Michigan State University Spartan Stadium | Susan J. Demas
Two weeks before its fall classes start date, Michigan State University told students it is switching all undergraduate courses to online-only instruction and asked undergraduate students to stay home and work remotely.
The notification came in a Tuesday afternoon email from Samuel L. Stanley Jr., MSU’s president and a biomedical researcher.
“Effective immediately, we are asking undergraduate students who planned to live in our residence halls this fall to stay home and continue their education with MSU remotely,” Stanley wrote. “While a vast majority of our classes already were offered in remote formats, we will work the next two weeks to transition those that were in-person or hybrid to remote formats.”
MSU is the first public Michigan university to make that call.

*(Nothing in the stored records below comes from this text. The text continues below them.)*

-- ==== Sys2Proof/Machine/Cipher.lean ====
section
/-!
DEFINITION. The algorithms that the spec names and does not write out (R343, R350, R352): AES-256 in the XTS mode, KMAC128 and
SHA3-256, and the lines and MACs that the module makes with them.
-/

namespace Sys2Proof.Machine

/-! ### The field of AES -/

/-- Twice an element of the field. -/
def gfDouble (a : Byte) : Byte := (a <<< 1) ^^^ if a.getLsbD 7 then 0x1B else 0
/-- The product of two elements, by the low `n` bits of the second. -/
def gfMulBits : Nat → Byte → Byte → Byte
  | 0, _, _ => 0
  | n + 1, a, b => (if b.getLsbD 0 then a else 0) ^^^ gfMulBits n (gfDouble a) (b >>> 1)
def gfMul (a b : Byte) : Byte := gfMulBits 8 a b
/-- The inverse of an element: its power 254; 0 for 0. -/
def gfInv (a : Byte) : Byte :=
  let sq := fun x => gfMul x x
  let a2 := sq a
  let a3 := gfMul a2 a
  let a12 := sq (sq a3)
  let a15 := gfMul a12 a3
  let a240 := sq (sq (sq (sq a15)))
  gfMul (gfMul a240 a12) a2

/-- The substitution of a byte, and its inverse. -/
def subByte (a : Byte) : Byte :=
  let b := gfInv a
  b ^^^ b.rotateLeft 1 ^^^ b.rotateLeft 2 ^^^ b.rotateLeft 3 ^^^ b.rotateLeft 4 ^^^ 0x63
def unsubByte (a : Byte) : Byte := gfInv (a.rotateLeft 1 ^^^ a.rotateLeft 3 ^^^ a.rotateLeft 6 ^^^ 0x05)

/-! ### AES-256 -/

def xorList (a b : List Byte) : List Byte := (a.zip b).map fun p => p.1 ^^^ p.2

/-- The round constants. -/
def roundConst : Nat → Byte
  | 0 => 1
  | n + 1 => gfDouble (roundConst n)

/-- The words of the key schedule from those made so far, the newest first. -/
def keyWords : Nat → List (List Byte) → List (List Byte)
  | 0, ws => ws
  | n + 1, ws =>
    let i := ws.length
    let t := ws.headD []
    let t := if i % 8 == 0 then
        let r := (t.drop 1 ++ t.take 1).map subByte
        xorList r [roundConst (i / 8 - 1), 0, 0, 0]
      else if i % 8 == 4 then t.map subByte else t
    keyWords n (xorList (ws.getD 7 []) t :: ws)

/-- The fifteen round keys of a key of 32 bytes. -/
def roundKeys (key : List Byte) : List (List Byte) :=
  let ws := (keyWords 52 ((List.range 8).map fun i => (key.drop (4 * i)).take 4).reverse).reverse
  (List.range 15).map fun r => ((ws.drop (4 * r)).take 4).flatten

/-- Row `r` of the state moves by `r` columns, and back. -/
def shiftRows (b : List Byte) : List Byte := (List.range 16).map fun i => b.getD ((i / 4 + i % 4) % 4 * 4 + i % 4) 0
def unshiftRows (b : List Byte) : List Byte := (List.range 16).map fun i => b.getD ((i / 4 + 4 - i % 4) % 4 * 4 + i % 4) 0

/-- Each column is multiplied by a polynomial, given by its coefficients. -/
def mixWith (m : List Byte) (b : List Byte) : List Byte :=
  (List.range 16).map fun i => (List.range 4).foldl (fun v j => v ^^^ gfMul (m.getD ((j + 4 - i % 4) % 4) 0) (b.getD (i / 4 * 4 + j) 0)) 0

/-- A block of 16 bytes is encrypted, or decrypted, under a key. -/
def aesEncrypt (key block : List Byte) : List Byte :=
  let ks := roundKeys key
  let b := ((ks.drop 1).take 13).foldl (fun b k => xorList (mixWith [2, 3, 1, 1] (shiftRows (b.map subByte))) k)
    (xorList block (ks.headD []))
  xorList (shiftRows (b.map subByte)) (ks.getD 14 [])
def aesDecrypt (key block : List Byte) : List Byte :=
  let ks := (roundKeys key).reverse
  let b := ((ks.drop 1).take 13).foldl (fun b k => mixWith [14, 11, 13, 9] (xorList ((unshiftRows b).map unsubByte) k))
    (xorList block (ks.headD []))
  xorList ((unshiftRows b).map unsubByte) (ks.getD 14 [])

/-! ### XTS -/

/-- The tweak of the next block. -/
def nextTweak (t : BitVec 128) : BitVec 128 := (t <<< 1) ^^^ if t.getLsbD 127 then 0x87 else 0

/-- Blocks of 16 bytes, each under its tweak. -/
def xtsBlocks (f : List Byte → List Byte) (t : BitVec 128) : Nat → List Byte → List Byte
  | 0, _ => []
  | n + 1, bs =>
    let m := leBytes 16 t.toNat
    xorList (f (xorList (bs.take 16) m)) m ++ xtsBlocks f (nextTweak t) n (bs.drop 16)

/-- The two keys of a pair, as 32 bytes each. -/
def keyHalves (k : BitVec 512) : List Byte × List Byte := (leBytes 32 k.toNat, leBytes 32 (k.toNat / 2 ^ 256))

/-- A line of 128 bytes under a key pair and a tweak, and back. PRESUMED, unsafe: log 10. -/
def xtsEncrypt (k : BitVec 512) (tweak : Nat) (bs : List Byte) : List Byte :=
  xtsBlocks (aesEncrypt (keyHalves k).1) (BitVec.ofNat 128 (leNat (aesEncrypt (keyHalves k).2 (leBytes 16 tweak)))) 8 bs
def xtsDecrypt (k : BitVec 512) (tweak : Nat) (bs : List Byte) : List Byte :=
  xtsBlocks (aesDecrypt (keyHalves k).1) (BitVec.ofNat 128 (leNat (aesEncrypt (keyHalves k).2 (leBytes 16 tweak)))) 8 bs

/-! ### Keccak, SHA3-256 and KMAC128 -/

/-- How far lane `i` is rotated. -/
def keccakRot : List Nat :=
  [0, 1, 62, 28, 27, 36, 44, 6, 55, 20, 3, 10, 43, 25, 39, 41, 45, 15, 21, 8, 18, 2, 61, 56, 14]

/-- The next state of the register that gives the round constants. -/
def lfsrNext (r : Byte) : Byte := (r <<< 1) ^^^ if r.getLsbD 7 then 0x71 else 0
/-- The constant of the round that finds the register at `r`, and the register after it. -/
def roundIota (r : Byte) : Word × Byte :=
  (List.range 7).foldl (fun p j => (if p.2.getLsbD 0 then p.1 ^^^ ((1 : Word) <<< (2 ^ j - 1)) else p.1, lfsrNext p.2)) (0, r)

/-- One round on 25 lanes, lane x + 5y in that place. -/
def keccakRound (a : List Word) (rc : Word) : List Word :=
  let l := fun (b : List Word) i => b.getD i 0
  let c := (List.range 5).map fun x => l a x ^^^ l a (x + 5) ^^^ l a (x + 10) ^^^ l a (x + 15) ^^^ l a (x + 20)
  let d := (List.range 5).map fun x => l c ((x + 4) % 5) ^^^ (l c ((x + 1) % 5)).rotateLeft 1
  let b := (List.range 25).map fun i =>
    -- lane i = X + 5Y of the result comes from the lane x + 5y with X = y and Y = 2x + 3y
    let y := i % 5
    let x := (i / 5 * 3 + i % 5) % 5
    (l a (x + 5 * y) ^^^ l d x).rotateLeft (keccakRot.getD (x + 5 * y) 0)
  let e := (List.range 25).map fun i =>
    l b i ^^^ (~~~(l b (i / 5 * 5 + (i + 1) % 5)) &&& l b (i / 5 * 5 + (i + 2) % 5))
  (e.headD 0 ^^^ rc) :: e.drop 1

/-- The permutation: 24 rounds. -/
def keccakF (a : List Word) : List Word :=
  ((List.range 24).foldl (fun p _ =>
    let r := roundIota p.2
    (keccakRound p.1 r.1, r.2)) (a, (1 : Byte))).1

/-- `n` blocks of `rate` bytes are absorbed. -/
def absorb (rate : Nat) : Nat → List Byte → List Word → List Word
  | 0, _, a => a
  | n + 1, bs, a =>
    let b := bs.take rate ++ List.replicate (200 - rate) 0
    absorb rate n (bs.drop rate)
      (keccakF ((List.range 25).map fun i => a.getD i 0 ^^^ BitVec.ofNat 64 (leNat ((b.drop (8 * i)).take 8))))

/-- The sponge: a message with the suffix of its function, padded; at most `rate` bytes of output. -/
def sponge (rate : Nat) (suffix : Byte) (msg : List Byte) (out : Nat) : List Byte :=
  let n := msg.length / rate + 1
  let z := n * rate - msg.length
  let pad := if z == 1 then [suffix ||| 0x80] else suffix :: List.replicate (z - 2) 0 ++ [0x80]
  ((absorb rate n (msg ++ pad) (List.replicate 25 0)).flatMap fun w => leBytes 8 w.toNat).take out

def sha3_256 (msg : List Byte) : BitVec 256 := BitVec.ofNat 256 (leNat (sponge 136 0x06 msg 32))

/-- The encodings of lengths: the bytes of a number, highest first, with their count before or after. -/
def beBytes (v : Nat) : List Byte :=
  let n := max 1 ((Nat.log2 v) / 8 + 1)
  (leBytes n v).reverse
def leftEncode (v : Nat) : List Byte := BitVec.ofNat 8 (beBytes v).length :: beBytes v
def rightEncode (v : Nat) : List Byte := beBytes v ++ [BitVec.ofNat 8 (beBytes v).length]
def encodeString (s : List Byte) : List Byte := leftEncode (8 * s.length) ++ s
def bytepad (bs : List Byte) (w : Nat) : List Byte :=
  let t := leftEncode w ++ bs
  t ++ List.replicate ((w - t.length % w) % w) 0

/-- KMAC128 of a message under a key, without customisation: 256 bits. -/
def kmac128 (key msg : List Byte) : List Byte :=
  sponge 168 0x04
    (bytepad (encodeString [0x4B, 0x4D, 0x41, 0x43] ++ encodeString []) 168 ++ bytepad (encodeString key) 168 ++ msg ++
      rightEncode 256) 32
/-- Its first 64 bits. -/
def kmac64 (key : BitVec 256) (msg : List Byte) : Word :=
  BitVec.ofNat 64 (leNat ((kmac128 (leBytes 32 key.toNat) msg).take 8))

/-! ### Sealed lines (R343) and the lines of an export (R350) -/

/-- The ciphertext of a line at a virtual line address, and its MACX. PRESUMED, unsafe: log 10. -/
def sealLine (gen va : Nat) (plain : List Byte) : List Byte := xtsEncrypt (Config.aesKey gen) va plain
def sealMac (gen va : Nat) (tag : Byte) (ct : List Byte) : Word := kmac64 (Config.macKey gen) (leBytes 7 va ++ tag :: ct)

/-- A line of an export, and back: the tweak is the counter and the index of the line. DESIGN CHOICE, unsafe: log 11. -/
def exportTweak (ctr ix : Nat) : Nat := ctr * 2 ^ 64 + ix
def exportCipher (gen ctr ix : Nat) (plain : List Byte) : List Byte := xtsEncrypt (Config.aesKey gen) (exportTweak ctr ix) plain
def exportPlain (gen ctr ix : Nat) (ct : List Byte) : List Byte := xtsDecrypt (Config.aesKey gen) (exportTweak ctr ix) ct
/-- The MACs under the context key: of a line, and of the image. -/
def lineMac (gen ctr ix : Nat) (tag : Byte) (ct : List Byte) : Word :=
  kmac64 (Config.macKey gen) (leBytes 8 ctr ++ leBytes 8 ix ++ tag :: ct)
def imageMac (gen : Nat) (head : List Byte) (macs : List Word) : Word :=
  kmac64 (Config.macKey gen) (head ++ macs.flatMap fun m => leBytes 8 m.toNat)

end Sys2Proof.Machine
end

University of Michigan faculty members have protested the college’s decision to hold in-person classes this fall.
The decision came as COVID-19 case numbers continue to rise in the United States and higher education institutions experience spikes or even outbreaks because students are re-populating college communities. Johns Hopkins University reports the U.S. stands at more than 5.4 million cases and Michigan reports close to 94,000 cases as of early Wednesday morning.
Stanley also said it has “become evident” that the university doesn’t have the means to prevent widespread transmission of COVID-19 between students if undergraduates return to campus.
There are a few exceptions to the transition. Students in the university’s law, human medicine, nursing, osteopathic medicine or veterinary medicine programs are still, at the moment, set to have some forms of in-person instruction. Graduate students are in the same boat.
Stanley wrote that the university plans to work with its international student population on straightening out visa statuses and supplying them with labs, studios and performance-based classes required for graduation.
Those specific colleges and programs will get more details later, Stanley wrote. Research initiatives will also continue.
The university’s Residential and Hospitality Services (RHS) division plans to accommodate a “small number” of students in on-campus residence halls, specifically those who indicate MSU is their primary home or they need to be on campus for jobs. Stanley wrote that refunds or credits will be given to students who have already paid for the upcoming semester.
Many students are already living in on-campus residence halls or had planned to arrive before Sept. 2, the day classes begin. Several others have solidified plans to live in off-campus housing, like apartments or shared houses.
MSU and other universities and colleges in the state deployed a similar online-only undergraduate education model in March, shortly after two COVID-19 cases were identified in Michigan and Gov. Gretchen Whitmer declared a state of emergency.
In April, both Michigan Independent Colleges and Universities (MICU) and the Michigan Association of State Universities (MASU), which represent a collective of 40 higher education institutions across the state, alerted students that school administration officials were still planning to open back up come fall, COVID-19 withstanding.
Tuesday’s shift by MSU came within hours of Ingham County Health Department (ICHD) Health Officer Linda Vail handing down an order that indefinitely restricts outdoor gatherings in East Lansing to 25 people or less — more strict than 100 or less laid out by state executive order.
The city garnered national attention in June after a significant outbreak of COVID-19 was traced back to Harper’s, an East Lansing brewpub that’s frequented by MSU students.
Other college closures
MSU’s transition to online-only instruction is the latest development in a series of higher education organizations across the nation making changes to their 2020-21 school year plans amid the pandemic.
The University of North Carolina at Chapel Hill made headlines this week when, six days into its semester, the school’s administration reverted to a remote instruction model because 130 students and five faculty members tested positive for COVID-19. The university’s student newspaper, the Daily Tar Heel, used a choice word to describe the outbreak. The University of Notre Dame on Tuesday also said it was suspending in-person classes after clusters of COVID-19 popped up.
Last week, college football conferences Big Ten and Pac-12 made the decision to postpone their seasons due to the pandemic. MSU is part of the Big Ten conference.